The other thing about all of this I find really intriguing is that narratives impose tons of restrictions on what is interesting, I'm guessing on a biological level. When I play Tetris, I have no problem identifying with... er, a disembodied thing that controls falling blocks, or maybe just the system? In an RTS, I can easily be interested in the fate of... a reticle? A collection of resources? It seems, though, the moment you start injecting narratives into things, people need 1) faces, 2) humans or at least anthropomorphic stuff, 3) dialogue and 4) well-paced drama of a human sort. One of the reasons that I balk at all the blah-blah-blah about "can games earn the right to be called art yet" is that I'm convinced that games can be respectful and interesting about a whole range of important topics that existing narrative art actually fails pretty badly at... or so I like to imagine.

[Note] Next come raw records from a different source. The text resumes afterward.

/-- What GEMM `t` counts on its physical core and cluster: fetch plan and bytes, weight tiles, transposed blocks, poisoned and sparse
tiles, affine blocks (03 R111, R112; 04 R149; 05 R152, R181 to R183, R188). Choices of the model (assumption 118): an affine block
counts once per task, in HW_BLOCKS and VEC_BLOCKS alike, whatever the plan fetches again and whether a fetch failed; a weight tile
used is a 32 × 32 tile of B, once per core and group of 1,024 rows per array, in quadrants too. -/
def State.gemmCounts (s : State) (q : Gemm) (t lc c : Nat) (r : Prod) (out : Nat) : State :=
  let arr := s.var.arrays
  let plan := r.plan q s.var
  let nA := if plan = 0 then 1 else tilesOf q.n
  let nB := if plan = 1 then 1 else blocksOf q.m (32 * arr)
  let s := s.dmaBytes c (r.bytes.1 * nA + r.bytes.2.1 * nB + r.bytes.2.2) out
  let s := if plan = 2 then s.bump (Rg.CORE_EVENTS_PLAN_STREAM2 c) else s
  let s := if q.ws arr then s.bump (Rg.CORE_ARR_WS_WS_PASSES c) (blocks32 q.k q.n * blocksOf q.m (1024 * arr)) else s
  let x := (if q.xpose.testBit 0 then blocks32 q.m q.k * nA else 0) +
    (if q.xpose.testBit 1 && (q.soper != 2 || q.sform != 0) then blocks32 q.k q.n * nB else 0) +
    (if q.xpose.testBit 2 && q.stages == 0 then blocks32 q.m q.n else 0)
  let s := (s.bump (Rg.CORE_DMA_XPOSE_BLOCKS c) x).bump (Rg.CORE_DMA_XPOSE_POISON c) (r.aBad * nA + r.bBad * nB)
  let s := s.bump (if s.var.affine then Rg.CORE_FMT_AFFINE_BLKS_HW_BLOCKS c else Rg.CORE_FMT_VEC_AFFINE_VEC_BLOCKS c) q.affine
  (s.mcastUse t lc c (1 < blocksOf q.m (32 * arr) && plan != 1)).sparseCounts q lc c r

/-! #### Cells and buffers (04 R116, R123, R129; 05 R151, R152) -/

/-- FP32 bits with their parity bit above (04 R116). -/
def withParity (x : Nat) : Nat := x + if (List.range 32).foldl (fun b i => b != x.testBit i) false then 2 ^ 32 else 0

/-- The 32 × 32 values of a tile at row `i0` and column `j0` of a product of `m` by `n`, as an accumulator set holds them; zero past the
edge (04 R127). -/
def tileWords (f : Nat → Nat → Num) (m n i0 j0 : Nat) : List Nat := (List.range 1024).map fun e =>
  let i := i0 + e / 32
  let j := j0 + e % 32
  withParity (if i < m && j < n then bits32 (f i j) else 0)

/-- What array `a` holds when a GEMM has run, its last tile group being (rb, cb): its tile in the shadow set, which has drained, and the
set before it in the active one; in weight-stationary operation its block's rows in the drain accumulator and the last tile of B in
both weight registers. Partial sums of a split K are free. `z` gives free numbers. -/
def ArraySt.ran (x : ArraySt) (q : Gemm) (r : Prod) (arr rb cb a z : Nat) (bad : Bool) : ArraySt :=
  let tile := if q.kparts arr = 0 then tileWords r.acc q.m q.n (32 * (arr * rb + a)) (32 * cb)
    else (List.range 1024).map fun e => withParity (Config.freeNat (z + e) % 2 ^ 32)
  let tile := if bad then tile.mapIdx fun e v => if e = Config.freeNat z % 1024 then (v + 2 ^ 32) % 2 ^ 33 else v else tile
  if q.ws arr then
    let bl := blocksOf q.m arr
    let w := (List.range 1024).map fun e => bits32 (r.inB (32 * cb + e % 32) (32 * ((q.k - 1) / 32) + e / 32))
    { x with drain := (List.range (32 * min 1024 bl)).map fun e => withParity (bits32 (r.acc (a * bl + e / 32) (32 * cb + e % 32)))
             current := w, next := w }
  else { x with active := x.shadow, shadow := tile }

Posted by: Nathan McKenzie | January 13, 2009 at 03:56 PM
This book by Chris Crawford seems way ahead of his time and has a wealth of info on this topic.

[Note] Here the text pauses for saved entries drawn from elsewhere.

/-- One key position of a visit by `rows` of the part's `brs`: its gradients, written in place, or added into the travelling block
(R237, R247, assumption 122). -/
def BackSt.key (x : BackSt) (c : AttnCtx) (all : List AttnRow) (rows : List BackRow) (visit : BackRow → Bool) (e : Option Nat)
    (b : KeyBlk) (i : Nat) : BackSt :=
  let p := c.k.part
  let u := b.first + i
  let vr := rows.filter visit
  let r := backKey c (fun j => Config.freeNat (x.z + j)) vr u (b.k.getD i ([], [])) (b.v.getD i [])
  let kv := widenV (b.k.getD i ([], []))
  let ds := (rows.foldl (fun (a : List (Option Num) × List Num) y =>
    if visit y then (a.1 ++ [a.2.head?], a.2.tail) else (a.1 ++ [none], a.2)) ([], r.2.2)).1
  let dq := (x.dq.zip ds).map fun y => y.2.elim y.1 fun g => y.1 ++ [(rnd16 g, kv.1)]
  let tile (m : List (List Bool)) : Bool := ((m.drop (i / 32 * 32)).take 32).any fun y => y.any id
  let bad := tile b.kp || tile b.vp || vr.any (·.bad)
  let x := { x with dq := dq, z := x.z + vr.length * backSeeds c.d + 2 * c.d, w := { x.w with ev := x.w.ev.add kv.2.2 } }
  let gf := FmtWord.ofNat (fieldAt c.ext 32 4)
  let gw := fmtBits gf.fmt / 8
  let put (w : Store) (base row : Nat) (v : List Num) : Store :=
    let cv := convRow gf v
    Store.line { w with ev := w.ev.add cv.2.2 } p gf.fmt (base + row * fieldAt c.b 52 4 + c.a.head * c.d * gw) (cv.1.map fun y => (y, bad))
  match e with
  | none =>
    let a := fieldAt c.ext 48 8 + ((b.pages.headD 0) * 64 + i) * 8 * c.d
    { x with w := (x.w.add32s p a r.1 bad).add32s p (a + 4 * c.d) r.2.1 bad, bad := x.bad || bad }
  | some e => match all.find? fun y => y.entry == e && y.pos == u with
    | some y => { x with w := put (put x.w (fieldAt c.ext 16 8) y.r r.1) (fieldAt c.ext 24 8) y.r r.2.1, bad := x.bad || bad }
    | none => { x with dropped := x.dropped + 1 }

/-- A visit of key block `b`, unless the drain has failed before it. -/
def BackSt.visit (x : BackSt) (c : AttnCtx) (all : List AttnRow) (rows : List BackRow) (e : Option Nat) (b : KeyBlk) : BackSt :=
  let seen (r : BackRow) : Bool := c.visits r.g b
  if !rows.any seen || x.left = some 0 then x
  else
    let y := (List.range b.fill).foldl (fun x i => x.key c all rows seen e b i) x
    { y with left := y.left.map (· - 1) }

/-- The rows of one entry against its key blocks: every visit, then dq, its products summed in a free order (R236; 03 R106, R107). -/
def BackSt.entry (x : BackSt) (c : AttnCtx) (all : List AttnRow) (rows : List BackRow) (e : Nat) (ks : List KeyBlk) : BackSt :=
  let y := ks.foldl (fun x b => x.visit c all rows (if c.ringStep = 0 then some e else none) b) { x with dq := rows.map fun _ => [] }
  let p := c.k.part
  let tileBad (j : Nat) : Bool := ((rows.drop (j / 32 * 32)).take 32).any (·.bad)
  let w := (rows.zip y.dq).zipIdx.foldl (fun (w : Store) r =>
    let a := AttnCtx.datum (fieldAt c.ext 8 8) (fieldAt c.b 52 4) c.d 4 r.1.1.r.r (c.a.head * c.g + r.1.1.i)
    let bad := tileBad r.2 || ks.any fun b => c.visits r.1.1.g b && (b.kBad || (List.range (c.d / 32)).any b.vBad)
    let v := (List.range c.d).map fun f => accSum (Config.freeNat (y.z + c.d * r.2 + f)) (r.1.2.map fun t => t.1.mul (t.2.getD f Num.zero))
    if c.ringStep = 0 then w.put32s p a v bad else w.add32s p a v bad) y.w
  { y with w := w, z := y.z + c.d * rows.length, bad := y.bad || rows.any (·.bad) }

http://www.amazon.com/Chris-Crawford-Interactive-Storytelling-Riders/dp/0321278909
Posted by: Fran | January 22, 2009 at 10:10 AM
This is like pinning the "artiness" of a graphic novel against the "storiness," or the "filminess" of a movie against the "storiness."
Of course a game has to be a game first. As do movies. As do graphic novels.
Games don't have to tell stories. Story can potentially hinder them if told wrong, or if it's simply out of place.
But the idea that games cannot have interesting stories because no game would satisfy your movie/book/stageplay needs is a laughable leap of aristotelian syllogism. They're different mediums capable of telling stories. Of course the story will be different.
The idea that all games are stories is just as pompous. I wouldn't call the plot path of a pawn in a game of 'chess' a set story. Nor would I call a game of football a set story.
Neither of these games have set plot points. They are chaotic.
But to say that chess has no story, therefore no games have set plot points, is another flawed syllogism. Some games have writers behind them who tailor the plots specifically around the game. Just like a ballad is a story tailored around music.
I don't say that gaming or music are storytelling mediums primarily, but they are storytelling mediums because they are capable of containing traditional stories (unless, of course, you continue using the 'traditional stories are only equal to books, plays, movies, and other older forms of media' that you've been using, rather than considering plotting and rudimentary traditional structure.)
The 'gaminess' doesn't negate a thing, as far as story is concerned, and 'storiness' doesn't negate 'gaminess' either. Chess isn't any more a game than Grim Fandango/Planescape: Torment/insertstorygamehere just because there is no story. There is no trade off. Some games just incorporate story. That's the bottom line.